→ Directions
Repeat exactly, and only, the lines below starting at the line that contains "let df ← decCFmt (fld w 5 4)" and ending at the line that contains "namespace Sys2Proof.Machine", inclusive of both.
(Given records Opens)
def decFOrd : Nat → Except Reject FOrd
  | 1 => .ok .rel | 2 => .ok .acq | 3 => .ok .ar | _ => .error .illegalInstruction

def decOrd : Nat → Ord
  | 0 => .none | 1 => .rel | 2 => .acq | _ => .ar

def decScope : Nat → Except Reject Scope
  | 0 => .ok .pane | 1 => .ok .team | 2 => .ok .core | 3 => .ok .clu | 4 => .ok .die | 5 => .ok .pkg | 6 => .ok .sys
  | _ => .error .illegalInstruction

def decSize : Nat → Except Reject MSize
  | 0 => .ok .w | 1 => .ok .b | 2 => .ok .h | 3 => .ok .d | 4 => .ok .q | _ => .error .illegalInstruction

def decAOp : Nat → Except Reject AOp
  | 0 => .ok .add | 1 => .ok .min | 2 => .ok .max | 3 => .ok .umin | 4 => .ok .umax | 5 => .ok .and | 6 => .ok .or
  | 7 => .ok .xor | 8 => .ok .fadd | 9 => .ok .fmin | 10 => .ok .fmax | 11 => .ok .hadd2 | 12 => .ok .bhadd2
  | 13 => .ok .xchg | 14 => .ok .cas | _ => .error .illegalInstruction

def decChFmt : Nat → Except Reject ChFmt
  | 0 => .ok .f32 | 1 => .ok .f16 | 2 => .ok .bf16 | _ => .error .illegalInstruction

/-- Bits [8:7] of MXQ: HAD and HN (R194); HN = 1 without HAD is reserved. -/
def decHad : Nat → Except Reject HadMode
  | 0 => .ok .plain | 2 => .ok .had16 | 3 => .ok .had32 | _ => .error .illegalInstruction

def decCull : Nat → Except Reject Cull
  | 0 => .ok .none | 1 => .ok .back | 2 => .ok .front | _ => .error .illegalInstruction

/-- OP and FMT of COLL (R369): bits [2:0] and [4:3] of MOD. -/
def decColl : Nat → Except Reject CollOp
  | 0 => .ok .sumF32 | 8 => .ok .sumI32 | 1 => .ok .maxF32 | 9 => .ok .maxI32 | 2 => .ok .skadd | 3 => .ok .bcast
  | 4 => .ok .gath | _ => .error .illegalInstruction

/-- The CSR numbers of R17; every other number is unassigned, an illegal operand. -/
def decCsr : Nat → Except Reject Csr
  | 0 => .ok .xstat | 1 => .ok .xctl | 2 => .ok .trapvecL | 3 => .ok .trapvecH | 4 => .ok .stksaveL | 5 => .ok .stksaveH
  | 6 => .ok .stklim | 7 => .ok .stkdep | 8 => .ok .bconf | 9 => .ok .paneinfo | 10 => .ok .teamid | 11 => .ok .gridid
  | 12 => .ok .spds | _ => .error .illegalOperand

/-- One increment field of LOOP (R109): bits [7:6] the kind, [5:0] the register. -/
def decLoopInc (f : Nat) : LoopInc :=
  let r := f % 64
  match f / 64 % 4 with
  | 0 => if r = 0 then .none else .bad ⟨r, Nat.lt_trans (Nat.mod_lt _ (by decide)) (by decide)⟩
  | 1 => if h : r < 63 then .addNext ⟨r, h⟩ else .bad 127
  | 2 => .inc ⟨f % 64, Nat.mod_lt _ (by decide)⟩
  | _ => .dec ⟨f % 64, Nat.mod_lt _ (by decide)⟩

/-- The modifier word of R163, from the sill. -/
def decMMod (s : Nat) : Except Reject MMod := do
  needI (fld s 24 8 == 0 && fld s 0 6 == 0)
  let opc ← decAOp (fld s 20 4)
  let scope ← decScope (fld s 17 3)
  let size ← decSize (fld s 6 3)
  let sc := fld s 9 3
  if h : sc < 5 then
    .ok { opc := opc, scope := scope, ord := decOrd (fld s 15 2), st := fld s 14 1 == 1, sx := fld s 13 1 == 1,
          p := fld s 12 1 == 1, scale := ⟨sc, h⟩, size := size }
  else .error .illegalInstruction

/-- The modifier of a memory word of a kind: none with E = 0; R164 decides what is reserved. -/
def decMod (k : MemKind) (e : Bool) (sill : Word) : Except Reject (Option MMod) :=
  if e then do
    let m ← decMMod sill.toNat
    needI (m.admitted k)
    .ok (some m)
  else .ok none

def decTexMod (s : Nat) : Except Reject TexMod := do
  needI (fld s 6 26 == 0 && fld s 2 2 == 0)
  .ok { clamp := fld s 5 1 == 1, lin := fld s 4 1 == 1, nres := ⟨fld s 0 2, Nat.mod_lt _ (by decide)⟩ }

def decHgMod (s : Nat) : Except Reject HgMod := do
  needI (fld s 10 22 == 0 && fld s 0 5 == 0)
  .ok { nlev := ⟨fld s 6 4, Nat.mod_lt _ (by decide)⟩, f4 := fld s 5 1 == 1 }

/-- The literal of a memory word: with E = 1 the sill is its modifier (R163). -/
def memLit (e : Bool) (sill : Word) : Option Word := if e then none else some sill

def finMod (b n : Nat) (h : 0 < b) : Fin b := ⟨n % b, Nat.mod_lt _ h⟩

def fSel (w : Nat) : PReg := finMod 8 (fld w 20 3) (by decide)
def fOff (w : Nat) : BitVec 20 := BitVec.ofNat 20 (fld w 0 20)
def fImm (w : Nat) : BitVec 16 := BitVec.ofNat 16 (fld w 0 16)
def fBase (w : Nat) : Fin 32 := finMod 32 (fld w 4 5) (by decide)
def fAc (w : Nat) : Fin 16 := finMod 16 (fld w 0 4) (by decide)

/-- The addend of IMAD and FFMA (R80, R92): M = 3 takes the sill. -/
def decAddend (sill : Word) : Nat → Addend
  | 0 => .dest | 1 => .y0 | 2 => .y1 | _ => .lit sill

/-! ### One decoder a layout -/

/-- Three V operands, the modifier already read. -/
def decVVV (sill : Word) (w : Nat) (k : VDst → VSrc → VSrc → Instr) : Except Reject Instr := do
  let d ← decVDst (fD w)
  let a ← decVSrc (some sill) (fA w)
  let b ← decVSrc (some sill) (fB w)
  .ok (k d a b)

/-- A V destination and one V source; B is class 0. -/
def decVV0 (sill : Word) (w : Nat) (k : VDst → VSrc → Instr) : Except Reject Instr := do
  needI (fB w == 0)
  let d ← decVDst (fD w)
  let a ← decVSrc (some sill) (fA w)
  .ok (k d a)

/-- Three S operands; W is reserved. -/
def decSSS (sill : Word) (w : Nat) (k : SDst → SSrc → SSrc → Instr) : Except Reject Instr := do
  needI (!fW w)
  let d ← decSDst (fD w)
  let a ← decSSrc (some sill) (fA w)
  let b ← decSSrc (some sill) (fB w)
  .ok (k d a b)

/-- A row without an M entry requires M = 0 (R44). -/
def m0 (w : Nat) : Except Reject Unit := needI (fM w == 0)

/-- Opcodes 0x00 to 0x20: the X pipe (R44). -/
def decX (sill : Word) (w : Nat) : Except Reject Instr :=
  let wb := fW w
  match fOp w with
  | 0x00 => do let m ← decSat (fM w); decVVV sill w (.iadd wb m)
  | 0x01 => do m0 w; decVVV sill w (.iaddc wb)
  | 0x02 => do let m ← decSat (fM w); decVVV sill w (.isub wb m)
  | 0x03 => do m0 w; decVVV sill w (.imul wb)
  | 0x04 => do let u ← decU (fM w); decVVV sill w (.imulh wb u)
  | 0x05 => decVVV sill w (.imad wb (decAddend sill (fM w)))
  | 0x06 => decVVV sill w (.idiv wb (decDiv (fM w)))
  | 0x07 => do let u ← decU (fM w); decVVV sill w (.imin wb u)
  | 0x08 => do let u ← decU (fM w); decVVV sill w (.imax wb u)
  | 0x09 => do m0 w; decVV0 sill w (.iabs wb)
  | 0x0A => decVVV sill w (.lea wb (finMod 4 (fM w) (by decide)))
  | 0x0B => do
      needI (!wb)
      let m ← decComb (fM w)
      let c ← decICond (fld w 16 4)
      let a ← decVSrc (some sill) (fA w)
      let b ← decVSrc (some sill) (fB w)
      .ok (.iset (fSel w) c m a b)
  | 0x0C => decVVV sill w (.sel wb (finMod 4 (fM w) (by decide)))
  | 0x0D => do m0 w; decVV0 sill w (.mov wb)
  | 0x0E => do
      m0 w
      needI (fB w == 0)
      let d ← decVDst (fD w)
      let a ← decSSrc (some sill) (fA w)
      .ok (.movs wb d a)
  | 0x0F => do let d ← decVDst (fD w); .ok (.movImm wb d (fImm w))
  | 0x10 => decVVV sill w (.fadd wb (decRm (fM w)))
  | 0x11 => decVVV sill w (.fsub wb (decRm (fM w)))
  | 0x12 => decVVV sill w (.fmul wb (decRm (fM w)))
  | 0x13 => decVVV sill w (.ffma wb (decAddend sill (fM w)))
  | 0x14 => do m0 w; decVVV sill w (.fmin wb)
  | 0x15 => do m0 w; decVVV sill w (.fmax wb)
  | 0x16 => do
      needI (!wb)
      let m ← decComb (fM w)
      let c ← decFCond (fld w 16 4)
      let a ← decVSrc (some sill) (fA w)
      let b ← decVSrc (some sill) (fB w)
      .ok (.fset (fSel w) c m a b)
  | 0x17 => do m0 w; decVV0 sill w (.fclass wb)
  | 0x18 => decVV0 sill w (.frnd wb (decRm (fM w)))
  | 0x19 => do let f ← decHFmt (fM w); decVVV sill w (.hadd2 wb f)
  | 0x1A => do let f ← decHFmt (fM w); decVVV sill w (.hmul2 wb f)
  | 0x1B => do let f ← decHFmt (fM w); decVVV sill w (.hfma2 wb f)
  | 0x1C => do let f ← decHFmt (fM w); decVVV sill w (.hmin2 wb f)
  | 0x1D => do let f ← decHFmt (fM w); decVVV sill w (.hmax2 wb f)
  | 0x1E => do
      let df ← decCFmt (fld w 5 4)
      let sf ← decCFmt (fld w 2 3)
      needI (cvtPair df sf)
      needI (!(df.isInt && sf.isInt) || fM w == 0)
      let d ← decVDst (fD w)
      let a ← decVSrc (some sill) (fA w)
      .ok (.cvt wb df sf (decRm (fM w)) d a)
  | 0x1F => decVVV sill w (.ffmaRm wb (decRm (fM w)))
  | 0x20 => do let d ← decVDst (fD w); .ok (.iaddImm wb d (fImm w))
  | _ => .error .illegalInstruction
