-- ==== Sys2Proof/Machine/Ports.lean ====
section
/-! DEFINITION. Requests after their issue: the memory port, acceptance, the channels and reduction engines, the slices,
replies and faults; page requests; GEN; duplicated pages (R171, R173 to R180, R212, R217, R220, R230, R231, R244,
R247, R248, R261, R262, R267 to R269, R277 to R280, R359, R368, R388). -/

namespace Sys2Proof.Machine

/-- An event's outcome: the state it leads to, or no change where its rule does not let it happen (log entry 5). -/
def event (s : State) (o : Option State) : Out := .next (o.getD s)

/-! ### Fault records (R177, R180) -/

def Cause.code : Cause → Nat
  | .unresolved => 1 | .poisoned => 2 | .refused => 3

def Lane.failedBy (c : Cause) (l : Lane) : Bool :=
  match l.stage with
  | .failed d => d == c
  | _ => false

def Lane.isFailed (l : Lane) : Bool :=
  match l.stage with
  | .failed _ => true
  | _ => false

/-- The mask of the lanes of a request that failed for one cause. -/
def Req.failMask (r : Req) (c : Cause) : Word := (r.lanes.filter (Lane.failedBy c)).foldl (fun m l => m ||| l.mask) 0

/-- One record for each cause, with its lanes (R180). -/
def State.failRecords (s : State) (typ : Nat) (r : Req) (exited : Bool) : State :=
  [Cause.unresolved, .poisoned, .refused].foldl (fun s c =>
    if r.failMask c = 0 then s
    else s.record typ r.part (dieOf r.core)
      [wordOfNat (pcOf r.pkt r.slot), wordOfNat (pcOf r.pkt r.slot / 2 ^ 32), wordOfNat r.grid, wordOfNat r.team,
       wordOfNat r.pord, wordOfNat r.op, r.failMask c, wordOfNat c.code, boolWord exited]) s

/-! ### The network port (R359) and failed paths (R217, R232) -/

/-- Whether every lane of a request stays in its core's slice. -/
def ownSlice (r : Req) (l : Lane) : Bool :=
  match r.space with
  | .sp => true
  | .ds => l.addr / 2 ^ 24 == dieOf r.core && l.addr / 2 ^ 19 % 32 == r.core % 24
  | _ => false

/-- The bytes a request costs at its network port: what it writes, or what it requests, in the lanes that leave the core's slice
(log entry 22 for a filtered read). -/
def Req.cost (r : Req) : Nat :=
  match r.kind with
  | .tex | .hgrid | .posrd => r.lanes.length * 4 * r.regs
  | .skupd => r.extra.length / 3 * 8
  | _ => (r.lanes.filter (fun l => !ownSlice r l)).length * r.size

/-- Whether a request passes its core's network port. -/
def Req.metered (r : Req) : Bool := r.lanes.any (fun l => !ownSlice r l)

/-- R273, step 4: before a SKUPD is accepted, the pane's earlier accesses are accepted or landed, and what the die's clock names has
been performed at its home. -/
def State.skReady (s : State) (r : Req) : Bool := s.quiet r.pid r.rid && s.homeDone (s.die (dieOf r.core)).clock

/-- R273, step 4, for ATMASS (its opcode is 0x7F): as a package engine command's; it makes no access before. -/
def State.massReady (s : State) (r : Req) : Bool := r.op != 0x7F || s.skReady r

/-- Whether a request stands in the port's order: one that must wait for earlier work of its pane comes to the port after it (R238,
R273). -/
def State.atPort (s : State) (r : Req) : Bool :=
  match r.kind with
  | .sig => s.quiet r.pid r.rid && s.quietSys r.pid r.rid
  | .skupd => s.skReady r
  | _ => s.massReady r

/-- A request leaves the port, in order, when the bucket holds its cost. -/
def State.leavePort (s : State) (r : Req) : Option (State × Req) :=
  if r.left || !r.metered then some (s, r)
  else if (Tab.vals s.reqs).any (fun q => q.core == r.core && decide (q.rid < r.rid) && !q.left && !q.cancelled && q.metered && s.atPort q) then none
  else
    let b := Tab.getD s.buckets r.core 0
    if b < r.cost then none
    else
      let r := { r with left := true }
      some ({ s with buckets := Tab.set s.buckets r.core (b - r.cost), reqs := Tab.set s.reqs r.rid r }, r)

/-- Whether the path of a die to another crosses a failed link (R232). -/
def State.diePathFailed (s : State) (die die' : Nat) : Bool :=
  die != die' && (s.die die).links.contains (Config.linkOf die (16 + die'))

/-! ### The memory port (R171, R230, R247, R268, R269) -/

/-- The kind of object a space needs (R171). -/
def Space.kindNo : Space → Nat
  | .pm => 1
  | .hm => 2
  | _ => 0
(Given records Closes)
→ Answer to the problem
      let df ← decCFmt (fld w 5 4)
      let sf ← decCFmt (fld w 2 3)
      needI (cvtPair df sf)
      needI (!(df.isInt && sf.isInt) || fM w == 0)
      let d ← decVDst (fD w)
      let a ← decVSrc (some sill) (fA w)
      .ok (.cvt wb df sf (decRm (fM w)) d a)
  | 0x1F => decVVV sill w (.ffmaRm wb (decRm (fM w)))
  | 0x20 => do let d ← decVDst (fD w); .ok (.iaddImm wb d (fImm w))
  | _ => .error .illegalInstruction
-- ==== Sys2Proof/Machine/Ports.lean ====
section
/-! DEFINITION. Requests after their issue: the memory port, acceptance, the channels and reduction engines, the slices,
replies and faults; page requests; GEN; duplicated pages (R171, R173 to R180, R212, R217, R220, R230, R231, R244,
R247, R248, R261, R262, R267 to R269, R277 to R280, R359, R368, R388). -/

namespace Sys2Proof.Machine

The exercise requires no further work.